Look through the records below for the line with "have (R212). -/". Return that line and each one after it up to and including the line with "(stops → exec", exactly.

○ ○ ○ ○ ○ ○ ○

-- ==== Sys2Proof/Certificates/Slice0/Obligations.lean ====
section
/-! DEFINITION. The statements about the machine: what each command does and leaves, and what holds of every step. -/

open Sys2Proof Sys2Proof.Machine Host

/-- The front command runs on the state without it; an empty queue is one tick (the model's choice, log entry 2). -/
def Obligations.StepRunsFrontCommand : Prop :=
  (∀ (c : Instr) (rest : List Instr) (s : State), s.pending = c :: rest → step s = exec c { s with pending := rest }) ∧
  ∀ s : State, s.pending = [] → s.bvl.slew = 0 → ∃ t, step s = .next t ∧ t.time = s.time + 1 ∧ t.pending = []

/-- No meaning touches the queue. -/
def Obligations.StepConsumesOneCommand : Prop := ∀ s t : State, step s = .next t → t.pending = s.pending.tail

/-- The only stop: a sector that the module does not have (R212). -/
def Obligations.OnlyAbsentSectorsStop : Prop :=
  ∀ (c : Instr) (s : State),
    let absent (sector : Nat) : Prop := 256 * (if s.image.order512 then 7864320 else 15728640) ≤ sector
    let stops : Prop :=
      match c with
      | .lpddrRead sector _ _ _ => absent sector
      | .lpddrWrite sector _ _ _ => absent sector
      | .scrubSector sector _ => absent sector
      | _ => False
    (stops → exec c s = .fault .absentSector) ∧ (¬ stops → ∃ t, exec c s = .next t)

/-- The invariant `Safe` is kept by every step, whatever command stands at the front. -/
def Obligations.StepKeepsMemoryCanonical : Prop := ∀ s t : State, Safe s → step s = .next t → Safe t

/-- 'They cannot be changed in the field' (R353). -/
def Obligations.FusesNeverChange : Prop :=
  ∀ s t : State, step s = .next t →
    t.image.keyHash = s.image.keyHash ∧ t.image.revoked = s.image.revoked ∧ t.image.order512 = s.image.order512

/-- The reset values that the register tables give, for every instance. -/
def Obligations.ResetState : Prop :=
  Safe State.reset ∧ State.reset.pending = [] ∧ State.reset.time = 0 ∧ State.reset.image.boot = .off ∧
  (∀ p : PlotIx, let x := State.reset.plot p
    x.mode = .reset ∧ x.reduced = true ∧ x.era = 0 ∧ x.banks = 0 ∧ x.haltCause = 0 ∧ laneEmpty x.compute = true ∧ laneEmpty x.move = true ∧
      x.rng.s0 = 1 ∧ x.rng.s1 = 0 ∧ x.rng.s2 = 0 ∧ x.rng.s3 = 0 ∧ x.rng.draws = 0) ∧
  (∀ (b : BedIx) (k : Fin 64), (State.reset.bed b).sems[k] = 0) ∧
  (∀ (f : FnIx) (i : QpIx), let x := (State.reset.func f).qps[i]; x.state = 0 ∧ x.journal = [] ∧ x.nextSsn = 0) ∧
  (∀ q : PartIx, (State.reset.part q).defined = false ∧ (State.reset.part q).jobs = []) ∧
  ∀ (c : CisIx) (k : Fin 64), (State.reset.cistern c).chans[k].state = 0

○ ○ ○ ○ ○ ○ ○

__Your solution__
/-- The only stop: a sector that the module does not have (R212). -/
def Obligations.OnlyAbsentSectorsStop : Prop :=
  ∀ (c : Instr) (s : State),
    let absent (sector : Nat) : Prop := 256 * (if s.image.order512 then 7864320 else 15728640) ≤ sector
    let stops : Prop :=
      match c with
      | .lpddrRead sector _ _ _ => absent sector
      | .lpddrWrite sector _ _ _ => absent sector
      | .scrubSector sector _ => absent sector
      | _ => False
    (stops → exec c s = .fault .absentSector) ∧ (¬ stops → ∃ t, exec c s = .next t)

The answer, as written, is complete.